Six filles à marier, de Frank Jr et Ernestine Gilbreth

 

Présentation de l’éditeur :

 » Anne était la première de la famille à quitter le bercail.
Ernestine et Marthe ne tarderaient sans doute guère à en faire autant. Que deviendrait maman en se retrouvant avec seulement huit enfants ? Et que serait-ce le jour où nous serions tous mariés ? Pauvre maman, pensions-nous.  » Ce livre fait suite à Treize à la douzaine, et raconte la vie de famille Gilbreth après la mort du père. Les turbulents enfants ont grandi, et les filles sont désormais en âge de se marier…

 

Éditeur : Hachette

Année d’édition : 2000

Langue : Française

Nombre de pages : 221

 

Avis (très) personnel :

J’ai lu ce livre, il y a un ou deux ans, je crois. Dès que j’ai su que Treize à la douzaine avait une suite, il me le fallait absolument !Je l’ai rapidement lu. Constat : j’ai été assez déçue de ma lecture. Peut-être avais-je trop en tête le premier tome… Puis, lors de ce week-end de Noël, j’ai eu envie de le relire, voir si je pouvais davantage l’apprécier que ma première lecture.

L’histoire de Treize à la douzaine se termine par la mort du père, Frank Gilbreth. Dans Six filles à marier, les narrateurs nous racontent ce qui s’est passé ensuite, la façon dont la mère et ses douze enfants se sont débrouillés sans cette forte présence paternelle, ainsi que l’évolution des enfants (du moins des aînées) dans le temps. En effet, à la fin du livre, la majorité de ces douze enfants ont tous eu au moins un enfant.

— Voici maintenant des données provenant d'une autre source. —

/-- A start step is followed by an idle worker, and an event pending meanwhile stays pending. -/
theorem start_ends (h : fairRun ms ss) (hno : noReset ms n) (start : takes ms ss .ledwStart n) :
    ∃ j, n < j ∧ (ss j).ledwPh = .idle ∧ ((ss n).evLed.ef ≠ 0 → (ss j).evLed.ef ≠ 0) := by
  obtain ⟨ag, d, next⟩ := takes_next h.1 start
  have whole : (ss (n + 1)).txFrame.length = frameEvents (ss n).buf.length := by
    rw [next]
    exact serialize_frame_length _
  have atStart : (ss (n + 1)).txPos = 0 := by rw [next]; rfl
  have nonempty := frameEvents_pos (ss n).buf.length
  obtain ⟨j, hj, idle, ef⟩ := frame_ends h _ (n + 1) (noReset_mono hno (Nat.le_succ n)) (by rw [next]; rfl) (by omega)
    (Nat.le_add_left _ _)
  refine ⟨j, by omega, idle, fun pending => ef ?_⟩
  rw [next]
  exact pending

theorem ledServed_of_clear (h : fairRun ms ss) (hno : noReset ms n) (ph : (ss n).ledwPh = .clear) : ledServed ms ss n := by
  obtain ⟨m, hm, clear, -⟩ := worker_step_taken h hno .led .ledwConsumeClear (by decide) (by simp [enabled, ph])
  obtain ⟨ag, d, next⟩ := takes_next h.1 clear
  have hm' : n ≤ m + 1 := by omega
  obtain ⟨k, hk, start, -⟩ := worker_step_taken h (noReset_mono hno hm') .led .ledwStart (by decide) (by rw [next]; rfl)
  obtain ⟨j, hj, idle, -⟩ := start_ends h (noReset_mono hno (le_trans hm' hk)) start
  exact ⟨m, k, j, hm, by omega, hj, clear, start, idle⟩

theorem ledServed_of_idle (h : fairRun ms ss) (hno : noReset ms n) (ph : (ss n).ledwPh = .idle) (ef : (ss n).evLed.ef ≠ 0) :
    ledServed ms ss n := by
  obtain ⟨m, hm, read, -⟩ := worker_step_taken h hno .led .ledwConsumeRead (by decide) (by simpa [enabled, ph] using ef)
  obtain ⟨ag, d, next⟩ := takes_next h.1 read
  have hm' : n ≤ m + 1 := by omega
  exact ledServed_mono hm' (ledServed_of_clear h (noReset_mono hno hm') (by rw [next]; rfl))

theorem ledServed_of_start (h : fairRun ms ss) (hno : noReset ms n) (ph : (ss n).ledwPh = .start)
    (ef : (ss n).evLed.ef ≠ 0) : ledServed ms ss n := by
  obtain ⟨m, hm, start, -, -, -, pending⟩ := worker_step_taken h hno .led .ledwStart (by decide) (by simp [enabled, ph])
  obtain ⟨j, hj, idle, efj⟩ := start_ends h (noReset_mono hno hm) start
  have hj' : n ≤ j := by omega
  exact ledServed_mono hj' (ledServed_of_idle h (noReset_mono hno hj') idle (efj (pending ef)))

theorem ledServed_of_tx (h : fairRun ms ss) (hno : noReset ms n) (ph : (ss n).ledwPh = .tx)
    (inFrame : (ss n).txPos < (ss n).txFrame.length) (ef : (ss n).evLed.ef ≠ 0) : ledServed ms ss n := by
  obtain ⟨j, hj, idle, efj⟩ := frame_ends h _ n hno ph inFrame (Nat.le_add_left _ _)
  exact ledServed_mono hj.le (ledServed_of_idle h (noReset_mono hno hj.le) idle (efj ef))

theorem ledServed_of_pending (h : fairRun ms ss) (hno : noReset ms n) (hinv : Inv (ss n)) (ef : (ss n).evLed.ef ≠ 0) :
    ledServed ms ss n := by
  cases ph : (ss n).ledwPh with
  | idle => exact ledServed_of_idle h hno ph ef
  | clear => exact ledServed_of_clear h hno ph
  | start => exact ledServed_of_start h hno ph ef
  | tx =>
    obtain ⟨inFrame, -⟩ := hinv.frame.2 ph
    exact ledServed_of_tx h hno ph inFrame ef

end

/-- Settles O59: an enabled step of a worker is not disabled by any other agent, so fairness takes it; each phase of a worker leads
to the next. -/
theorem fairRunsServeEvents : Obligations.FairRunsServeEvents := by
  intro ms ss n h hno hinv
  refine ⟨fun en => ?_, fun en => ?_, encServed_of_pending h hno, ledServed_of_pending h hno hinv⟩
  · obtain ⟨m, hm, read, -⟩ := worker_step_taken h hno .enc .encwConsumeRead (by decide) en
    exact ⟨m, hm, read⟩
  · obtain ⟨m, hm, read, -⟩ := worker_step_taken h hno .led .ledwConsumeRead (by decide) en
    exact ⟨m, hm, read⟩

end Sys2Proof

namespace Sys2Proof

open Sys2Proof.Machine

Chaque chapitre correspond à une aventure qui leur ait arrivé : se débrouiller tout seul, car leur mère devait remplacer le père dans des conférences ; une aventure qui est arrivé à Tom, leur homme à tout faire ; le premier Noël sans leur père ; le trajet pour aller à Washington afin de rencontrer le président ; etc.

Il y a certaines parties que j’ai bien aimées, comme lorsqu’Anne présente son prétendant à sa famille, ou le dernier chapitre lors du baptême des trois petits-enfants. J’adore tous ces enfants aussi, qui essaient de se débrouiller, de faire des économies, de faire plaisir à leur maman.

J’ai bien apprécie cette relecture, bien que ma préférence va malgré tout à Treize à la douzaine ! Je le trouvais plus amusant, et puis, il faut le dire, j’aimais beaucoup leur papa ^^

Ca m’a donné envie de regarder les adaptations cinématographiques de ces deux livres ! Pas les réalisations de Shawn Levy (je n’ai vu que le premier, et je trouve que ça ne ressemble pas du tout au livre, outre le fait qu’il y ait douze enfants…), mais celles de Walter Lang, en 1950 (Treize à la douzaine) et de Henri Levin, en 1952 (Six filles à marier).

 

Citations :

« Tout changea le jour où mourut notre père. Rien ne pouvait plus épouvanter maman désormais, car elle comprenait que cette mort était la seule chose qu’elle avait au fond toujours redoutée. A présent que le malheur était arrivé, aucune larme, aucune crainte n’y pouvait rien changer. »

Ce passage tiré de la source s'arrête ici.